▶ [Your goal]:
Reproduce, character for character, the entries from their opening line through the line with "s.ackTaken.cols = s.cols := rfl".

(Recorded data)
• • • • •
@[simp] theorem State.record_addr (e : Event) : (s.record e).addr = s.addr := rfl
@[simp] theorem State.record_cols (e : Event) : (s.record e).cols = s.cols := rfl
@[simp] theorem State.record_rows (e : Event) : (s.record e).rows = s.rows := rfl
@[simp] theorem State.record_font (e : Event) : (s.record e).font = s.font := rfl
@[simp] theorem State.record_oled (e : Event) : (s.record e).oled = s.oled := rfl
@[simp] theorem State.record_rowtab (e : Event) : (s.record e).rowtab = s.rowtab := rfl
@[simp] theorem State.record_func (e : Event) : (s.record e).func = s.func := rfl
@[simp] theorem State.record_dctrl (e : Event) : (s.record e).dctrl = s.dctrl := rfl
@[simp] theorem State.record_emode (e : Event) : (s.record e).emode = s.emode := rfl
@[simp] theorem State.record_bl (e : Event) : (s.record e).bl = s.bl := rfl
@[simp] theorem State.record_seq (e : Event) : (s.record e).seq = s.seq := rfl
@[simp] theorem State.record_xfail (e : Event) : (s.record e).xfail = s.xfail := rfl
@[simp] theorem State.record_failed (e : Event) : (s.record e).failed = s.failed := rfl
@[simp] theorem State.record_fset (e : Event) : (s.record e).fset = s.fset := rfl
@[simp] theorem State.record_result (e : Event) : (s.record e).result = s.result := rfl
@[simp] theorem State.record_txopen (e : Event) : (s.record e).txopen = s.txopen := rfl
@[simp] theorem State.record_qf (e : Event) : (s.record e).qf = s.qf := rfl
@[simp] theorem State.record_requests (e : Event) : (s.record e).requests = s.requests := rfl
@[simp] theorem State.record_din (e : Event) : (s.record e).din = s.din := rfl
@[simp] theorem State.record_held (e : Event) : (s.record e).held = s.held := rfl
@[simp] theorem State.record_acks (e : Event) : (s.record e).acks = s.acks := rfl
@[simp] theorem State.record_closes (e : Event) : (s.record e).closes = s.closes := rfl
@[simp] theorem State.record_trace (e : Event) : (s.record e).trace = s.trace ++ [e] := rfl

@[simp] theorem State.ackTaken_addr : s.ackTaken.addr = s.addr := rfl
@[simp] theorem State.ackTaken_cols : s.ackTaken.cols = s.cols := rfl
@[simp] theorem State.ackTaken_rows : s.ackTaken.rows = s.rows := rfl
@[simp] theorem State.ackTaken_font : s.ackTaken.font = s.font := rfl
@[simp] theorem State.ackTaken_oled : s.ackTaken.oled = s.oled := rfl
@[simp] theorem State.ackTaken_rowtab : s.ackTaken.rowtab = s.rowtab := rfl
@[simp] theorem State.ackTaken_func : s.ackTaken.func = s.func := rfl
@[simp] theorem State.ackTaken_dctrl : s.ackTaken.dctrl = s.dctrl := rfl
@[simp] theorem State.ackTaken_emode : s.ackTaken.emode = s.emode := rfl
@[simp] theorem State.ackTaken_bl : s.ackTaken.bl = s.bl := rfl
@[simp] theorem State.ackTaken_seq : s.ackTaken.seq = s.seq := rfl
@[simp] theorem State.ackTaken_xfail : s.ackTaken.xfail = s.xfail := rfl
@[simp] theorem State.ackTaken_failed : s.ackTaken.failed = s.failed := rfl
@[simp] theorem State.ackTaken_fset : s.ackTaken.fset = s.fset := rfl
@[simp] theorem State.ackTaken_result : s.ackTaken.result = s.result := rfl
@[simp] theorem State.ackTaken_txopen : s.ackTaken.txopen = s.txopen := rfl
@[simp] theorem State.ackTaken_qf : s.ackTaken.qf = s.qf := rfl
@[simp] theorem State.ackTaken_requests : s.ackTaken.requests = s.requests := rfl
@[simp] theorem State.ackTaken_din : s.ackTaken.din = s.din := rfl
@[simp] theorem State.ackTaken_held : s.ackTaken.held = s.held := rfl
@[simp] theorem State.ackTaken_acks : s.ackTaken.acks = s.acks.drop 1 := rfl
@[simp] theorem State.ackTaken_closes : s.ackTaken.closes = s.closes + 1 := rfl
@[simp] theorem State.ackTaken_trace : s.ackTaken.trace = s.trace := rfl

@[simp] theorem State.noteAck_addr (ack : Bool) : (s.noteAck ack).addr = s.addr := rfl
@[simp] theorem State.noteAck_cols (ack : Bool) : (s.noteAck ack).cols = s.cols := rfl
@[simp] theorem State.noteAck_rows (ack : Bool) : (s.noteAck ack).rows = s.rows := rfl
@[simp] theorem State.noteAck_font (ack : Bool) : (s.noteAck ack).font = s.font := rfl
@[simp] theorem State.noteAck_oled (ack : Bool) : (s.noteAck ack).oled = s.oled := rfl
@[simp] theorem State.noteAck_rowtab (ack : Bool) : (s.noteAck ack).rowtab = s.rowtab := rfl
@[simp] theorem State.noteAck_func (ack : Bool) : (s.noteAck ack).func = s.func := rfl
@[simp] theorem State.noteAck_dctrl (ack : Bool) : (s.noteAck ack).dctrl = s.dctrl := rfl
@[simp] theorem State.noteAck_emode (ack : Bool) : (s.noteAck ack).emode = s.emode := rfl
@[simp] theorem State.noteAck_bl (ack : Bool) : (s.noteAck ack).bl = s.bl := rfl
@[simp] theorem State.noteAck_seq (ack : Bool) : (s.noteAck ack).seq = s.seq := rfl
@[simp] theorem State.noteAck_xfail (ack : Bool) : (s.noteAck ack).xfail = (s.xfail || !ack) := rfl
@[simp] theorem State.noteAck_failed (ack : Bool) : (s.noteAck ack).failed = s.failed := rfl
@[simp] theorem State.noteAck_fset (ack : Bool) : (s.noteAck ack).fset = s.fset := rfl
@[simp] theorem State.noteAck_result (ack : Bool) : (s.noteAck ack).result = s.result := rfl
@[simp] theorem State.noteAck_txopen (ack : Bool) : (s.noteAck ack).txopen = s.txopen := rfl
@[simp] theorem State.noteAck_qf (ack : Bool) : (s.noteAck ack).qf = s.qf := rfl
@[simp] theorem State.noteAck_requests (ack : Bool) : (s.noteAck ack).requests = s.requests := rfl
@[simp] theorem State.noteAck_din (ack : Bool) : (s.noteAck ack).din = s.din := rfl
@[simp] theorem State.noteAck_held (ack : Bool) : (s.noteAck ack).held = s.held := rfl
@[simp] theorem State.noteAck_acks (ack : Bool) : (s.noteAck ack).acks = s.acks := rfl
@[simp] theorem State.noteAck_closes (ack : Bool) : (s.noteAck ack).closes = s.closes := rfl
@[simp] theorem State.noteAck_trace (ack : Bool) : (s.noteAck ack).trace = s.trace := rfl

@[simp] theorem State.raiseFault_addr (c : Fault) : (s.raiseFault c).addr = s.addr := rfl
@[simp] theorem State.raiseFault_cols (c : Fault) : (s.raiseFault c).cols = s.cols := rfl
@[simp] theorem State.raiseFault_rows (c : Fault) : (s.raiseFault c).rows = s.rows := rfl
@[simp] theorem State.raiseFault_font (c : Fault) : (s.raiseFault c).font = s.font := rfl
@[simp] theorem State.raiseFault_oled (c : Fault) : (s.raiseFault c).oled = s.oled := rfl
@[simp] theorem State.raiseFault_rowtab (c : Fault) : (s.raiseFault c).rowtab = s.rowtab := rfl
@[simp] theorem State.raiseFault_func (c : Fault) : (s.raiseFault c).func = s.func := rfl
@[simp] theorem State.raiseFault_dctrl (c : Fault) : (s.raiseFault c).dctrl = s.dctrl := rfl
@[simp] theorem State.raiseFault_emode (c : Fault) : (s.raiseFault c).emode = s.emode := rfl
@[simp] theorem State.raiseFault_bl (c : Fault) : (s.raiseFault c).bl = s.bl := rfl
@[simp] theorem State.raiseFault_seq (c : Fault) : (s.raiseFault c).seq = s.seq := rfl
@[simp] theorem State.raiseFault_xfail (c : Fault) : (s.raiseFault c).xfail = s.xfail := rfl
@[simp] theorem State.raiseFault_failed (c : Fault) : (s.raiseFault c).failed = s.failed := rfl
@[simp] theorem State.raiseFault_fset (c : Fault) : (s.raiseFault c).fset = s.fset ||| c.fsetBit := rfl
@[simp] theorem State.raiseFault_result (c : Fault) : (s.raiseFault c).result = s.result := rfl
@[simp] theorem State.raiseFault_txopen (c : Fault) : (s.raiseFault c).txopen = s.txopen := rfl
@[simp] theorem State.raiseFault_qf (c : Fault) : (s.raiseFault c).qf = s.qf := rfl
@[simp] theorem State.raiseFault_requests (c : Fault) : (s.raiseFault c).requests = s.requests := rfl
@[simp] theorem State.raiseFault_din (c : Fault) : (s.raiseFault c).din = s.din := rfl
@[simp] theorem State.raiseFault_held (c : Fault) : (s.raiseFault c).held = s.held := rfl
@[simp] theorem State.raiseFault_acks (c : Fault) : (s.raiseFault c).acks = s.acks := rfl
@[simp] theorem State.raiseFault_closes (c : Fault) : (s.raiseFault c).closes = s.closes := rfl
@[simp] theorem State.raiseFault_trace (c : Fault) : (s.raiseFault c).trace = s.trace := rfl

@[simp] theorem State.supplyDin_addr (bs : List Byte) : (s.supplyDin bs).addr = s.addr := rfl
@[simp] theorem State.supplyDin_cols (bs : List Byte) : (s.supplyDin bs).cols = s.cols := rfl
@[simp] theorem State.supplyDin_rows (bs : List Byte) : (s.supplyDin bs).rows = s.rows := rfl
@[simp] theorem State.supplyDin_font (bs : List Byte) : (s.supplyDin bs).font = s.font := rfl
@[simp] theorem State.supplyDin_oled (bs : List Byte) : (s.supplyDin bs).oled = s.oled := rfl
@[simp] theorem State.supplyDin_rowtab (bs : List Byte) : (s.supplyDin bs).rowtab = s.rowtab := rfl
@[simp] theorem State.supplyDin_func (bs : List Byte) : (s.supplyDin bs).func = s.func := rfl
@[simp] theorem State.supplyDin_dctrl (bs : List Byte) : (s.supplyDin bs).dctrl = s.dctrl := rfl
@[simp] theorem State.supplyDin_emode (bs : List Byte) : (s.supplyDin bs).emode = s.emode := rfl
@[simp] theorem State.supplyDin_bl (bs : List Byte) : (s.supplyDin bs).bl = s.bl := rfl
@[simp] theorem State.supplyDin_seq (bs : List Byte) : (s.supplyDin bs).seq = s.seq := rfl
@[simp] theorem State.supplyDin_xfail (bs : List Byte) : (s.supplyDin bs).xfail = s.xfail := rfl
@[simp] theorem State.supplyDin_failed (bs : List Byte) : (s.supplyDin bs).failed = s.failed := rfl
@[simp] theorem State.supplyDin_fset (bs : List Byte) : (s.supplyDin bs).fset = s.fset := rfl
@[simp] theorem State.supplyDin_result (bs : List Byte) : (s.supplyDin bs).result = s.result := rfl
@[simp] theorem State.supplyDin_txopen (bs : List Byte) : (s.supplyDin bs).txopen = s.txopen := rfl
@[simp] theorem State.supplyDin_qf (bs : List Byte) : (s.supplyDin bs).qf = s.qf := rfl
@[simp] theorem State.supplyDin_requests (bs : List Byte) : (s.supplyDin bs).requests = s.requests := rfl
@[simp] theorem State.supplyDin_din (bs : List Byte) : (s.supplyDin bs).din = s.din ++ bs := rfl
@[simp] theorem State.supplyDin_held (bs : List Byte) : (s.supplyDin bs).held = s.held := rfl
@[simp] theorem State.supplyDin_acks (bs : List Byte) : (s.supplyDin bs).acks = s.acks := rfl
@[simp] theorem State.supplyDin_closes (bs : List Byte) : (s.supplyDin bs).closes = s.closes := rfl
@[simp] theorem State.supplyDin_trace (bs : List Byte) : (s.supplyDin bs).trace = s.trace := rfl

@[simp] theorem State.initMirrors_addr : s.initMirrors.addr = s.addr := rfl
@[simp] theorem State.initMirrors_cols : s.initMirrors.cols = s.cols := rfl
@[simp] theorem State.initMirrors_rows : s.initMirrors.rows = s.rows := rfl
@[simp] theorem State.initMirrors_font : s.initMirrors.font = s.font := rfl
@[simp] theorem State.initMirrors_oled : s.initMirrors.oled = s.oled := rfl
@[simp] theorem State.initMirrors_rowtab : s.initMirrors.rowtab = s.rowtab := rfl
@[simp] theorem State.initMirrors_func : s.initMirrors.func = functionFlags s.rows s.font := rfl
@[simp] theorem State.initMirrors_dctrl : s.initMirrors.dctrl = Config.codes.dOn := rfl
@[simp] theorem State.initMirrors_emode : s.initMirrors.emode = Config.codes.eLeft := rfl
@[simp] theorem State.initMirrors_bl : s.initMirrors.bl = s.bl := rfl
@[simp] theorem State.initMirrors_seq : s.initMirrors.seq = s.seq := rfl
@[simp] theorem State.initMirrors_xfail : s.initMirrors.xfail = s.xfail := rfl
@[simp] theorem State.initMirrors_failed : s.initMirrors.failed = s.failed := rfl
@[simp] theorem State.initMirrors_fset : s.initMirrors.fset = s.fset := rfl
@[simp] theorem State.initMirrors_result : s.initMirrors.result = s.result := rfl
@[simp] theorem State.initMirrors_txopen : s.initMirrors.txopen = s.txopen := rfl
@[simp] theorem State.initMirrors_qf : s.initMirrors.qf = s.qf := rfl
@[simp] theorem State.initMirrors_requests : s.initMirrors.requests = s.requests := rfl
@[simp] theorem State.initMirrors_din : s.initMirrors.din = s.din := rfl
@[simp] theorem State.initMirrors_held : s.initMirrors.held = s.held := rfl
@[simp] theorem State.initMirrors_acks : s.initMirrors.acks = s.acks := rfl
@[simp] theorem State.initMirrors_closes : s.initMirrors.closes = s.closes := rfl
@[simp] theorem State.initMirrors_trace : s.initMirrors.trace = s.trace := rfl

@[simp] theorem State.configure_addr (bl : Bool) (a : BusAddr) (cols rows : Byte) (font oled : Bool) : (s.configure bl a cols rows font oled).addr = a := rfl
@[simp] theorem State.configure_cols (bl : Bool) (a : BusAddr) (cols rows : Byte) (font oled : Bool) : (s.configure bl a cols rows font oled).cols = cols := rfl
@[simp] theorem State.configure_rows (bl : Bool) (a : BusAddr) (cols rows : Byte) (font oled : Bool) : (s.configure bl a cols rows font oled).rows = rows := rfl
@[simp] theorem State.configure_font (bl : Bool) (a : BusAddr) (cols rows : Byte) (font oled : Bool) : (s.configure bl a cols rows font oled).font = font := rfl
@[simp] theorem State.configure_oled (bl : Bool) (a : BusAddr) (cols rows : Byte) (font oled : Bool) : (s.configure bl a cols rows font oled).oled = oled := rfl
@[simp] theorem State.configure_rowtab (bl : Bool) (a : BusAddr) (cols rows : Byte) (font oled : Bool) : (s.configure bl a cols rows font oled).rowtab = RowTab.ofCols cols := rfl
@[simp] theorem State.configure_func (bl : Bool) (a : BusAddr) (cols rows : Byte) (font oled : Bool) : (s.configure bl a cols rows font oled).func = s.func := rfl
@[simp] theorem State.configure_dctrl (bl : Bool) (a : BusAddr) (cols rows : Byte) (font oled : Bool) : (s.configure bl a cols rows font oled).dctrl = s.dctrl := rfl
@[simp] theorem State.configure_emode (bl : Bool) (a : BusAddr) (cols rows : Byte) (font oled : Bool) : (s.configure bl a cols rows font oled).emode = s.emode := rfl
@[simp] theorem State.configure_bl (bl : Bool) (a : BusAddr) (cols rows : Byte) (font oled : Bool) : (s.configure bl a cols rows font oled).bl = bl := rfl
@[simp] theorem State.configure_seq (bl : Bool) (a : BusAddr) (cols rows : Byte) (font oled : Bool) : (s.configure bl a cols rows font oled).seq = s.seq := rfl
@[simp] theorem State.configure_xfail (bl : Bool) (a : BusAddr) (cols rows : Byte) (font oled : Bool) : (s.configure bl a cols rows font oled).xfail = s.xfail := rfl
@[simp] theorem State.configure_failed (bl : Bool) (a : BusAddr) (cols rows : Byte) (font oled : Bool) : (s.configure bl a cols rows font oled).failed = s.failed := rfl
@[simp] theorem State.configure_fset (bl : Bool) (a : BusAddr) (cols rows : Byte) (font oled : Bool) : (s.configure bl a cols rows font oled).fset = s.fset := rfl
@[simp] theorem State.configure_result (bl : Bool) (a : BusAddr) (cols rows : Byte) (font oled : Bool) : (s.configure bl a cols rows font oled).result = s.result := rfl
@[simp] theorem State.configure_txopen (bl : Bool) (a : BusAddr) (cols rows : Byte) (font oled : Bool) : (s.configure bl a cols rows font oled).txopen = s.txopen := rfl
@[simp] theorem State.configure_qf (bl : Bool) (a : BusAddr) (cols rows : Byte) (font oled : Bool) : (s.configure bl a cols rows font oled).qf = s.qf := rfl
@[simp] theorem State.configure_requests (bl : Bool) (a : BusAddr) (cols rows : Byte) (font oled : Bool) : (s.configure bl a cols rows font oled).requests = s.requests := rfl
@[simp] theorem State.configure_din (bl : Bool) (a : BusAddr) (cols rows : Byte) (font oled : Bool) : (s.configure bl a cols rows font oled).din = s.din := rfl
@[simp] theorem State.configure_held (bl : Bool) (a : BusAddr) (cols rows : Byte) (font oled : Bool) : (s.configure bl a cols rows font oled).held = s.held := rfl
@[simp] theorem State.configure_acks (bl : Bool) (a : BusAddr) (cols rows : Byte) (font oled : Bool) : (s.configure bl a cols rows font oled).acks = s.acks := rfl
@[simp] theorem State.configure_closes (bl : Bool) (a : BusAddr) (cols rows : Byte) (font oled : Bool) : (s.configure bl a cols rows font oled).closes = s.closes := rfl
@[simp] theorem State.configure_trace (bl : Bool) (a : BusAddr) (cols rows : Byte) (font oled : Bool) : (s.configure bl a cols rows font oled).trace = s.trace := rfl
• • • • •
▶ [Solution for this problem]:
@[simp] theorem State.record_addr (e : Event) : (s.record e).addr = s.addr := rfl
@[simp] theorem State.record_cols (e : Event) : (s.record e).cols = s.cols := rfl
@[simp] theorem State.record_rows (e : Event) : (s.record e).rows = s.rows := rfl
@[simp] theorem State.record_font (e : Event) : (s.record e).font = s.font := rfl
@[simp] theorem State.record_oled (e : Event) : (s.record e).oled = s.oled := rfl
@[simp] theorem State.record_rowtab (e : Event) : (s.record e).rowtab = s.rowtab := rfl
@[simp] theorem State.record_func (e : Event) : (s.record e).func = s.func := rfl
@[simp] theorem State.record_dctrl (e : Event) : (s.record e).dctrl = s.dctrl := rfl
@[simp] theorem State.record_emode (e : Event) : (s.record e).emode = s.emode := rfl
@[simp] theorem State.record_bl (e : Event) : (s.record e).bl = s.bl := rfl
@[simp] theorem State.record_seq (e : Event) : (s.record e).seq = s.seq := rfl
@[simp] theorem State.record_xfail (e : Event) : (s.record e).xfail = s.xfail := rfl
@[simp] theorem State.record_failed (e : Event) : (s.record e).failed = s.failed := rfl
@[simp] theorem State.record_fset (e : Event) : (s.record e).fset = s.fset := rfl
@[simp] theorem State.record_result (e : Event) : (s.record e).result = s.result := rfl
@[simp] theorem State.record_txopen (e : Event) : (s.record e).txopen = s.txopen := rfl
@[simp] theorem State.record_qf (e : Event) : (s.record e).qf = s.qf := rfl
@[simp] theorem State.record_requests (e : Event) : (s.record e).requests = s.requests := rfl
@[simp] theorem State.record_din (e : Event) : (s.record e).din = s.din := rfl
@[simp] theorem State.record_held (e : Event) : (s.record e).held = s.held := rfl
@[simp] theorem State.record_acks (e : Event) : (s.record e).acks = s.acks := rfl
@[simp] theorem State.record_closes (e : Event) : (s.record e).closes = s.closes := rfl
@[simp] theorem State.record_trace (e : Event) : (s.record e).trace = s.trace ++ [e] := rfl

@[simp] theorem State.ackTaken_addr : s.ackTaken.addr = s.addr := rfl
@[simp] theorem State.ackTaken_cols : s.ackTaken.cols = s.cols := rfl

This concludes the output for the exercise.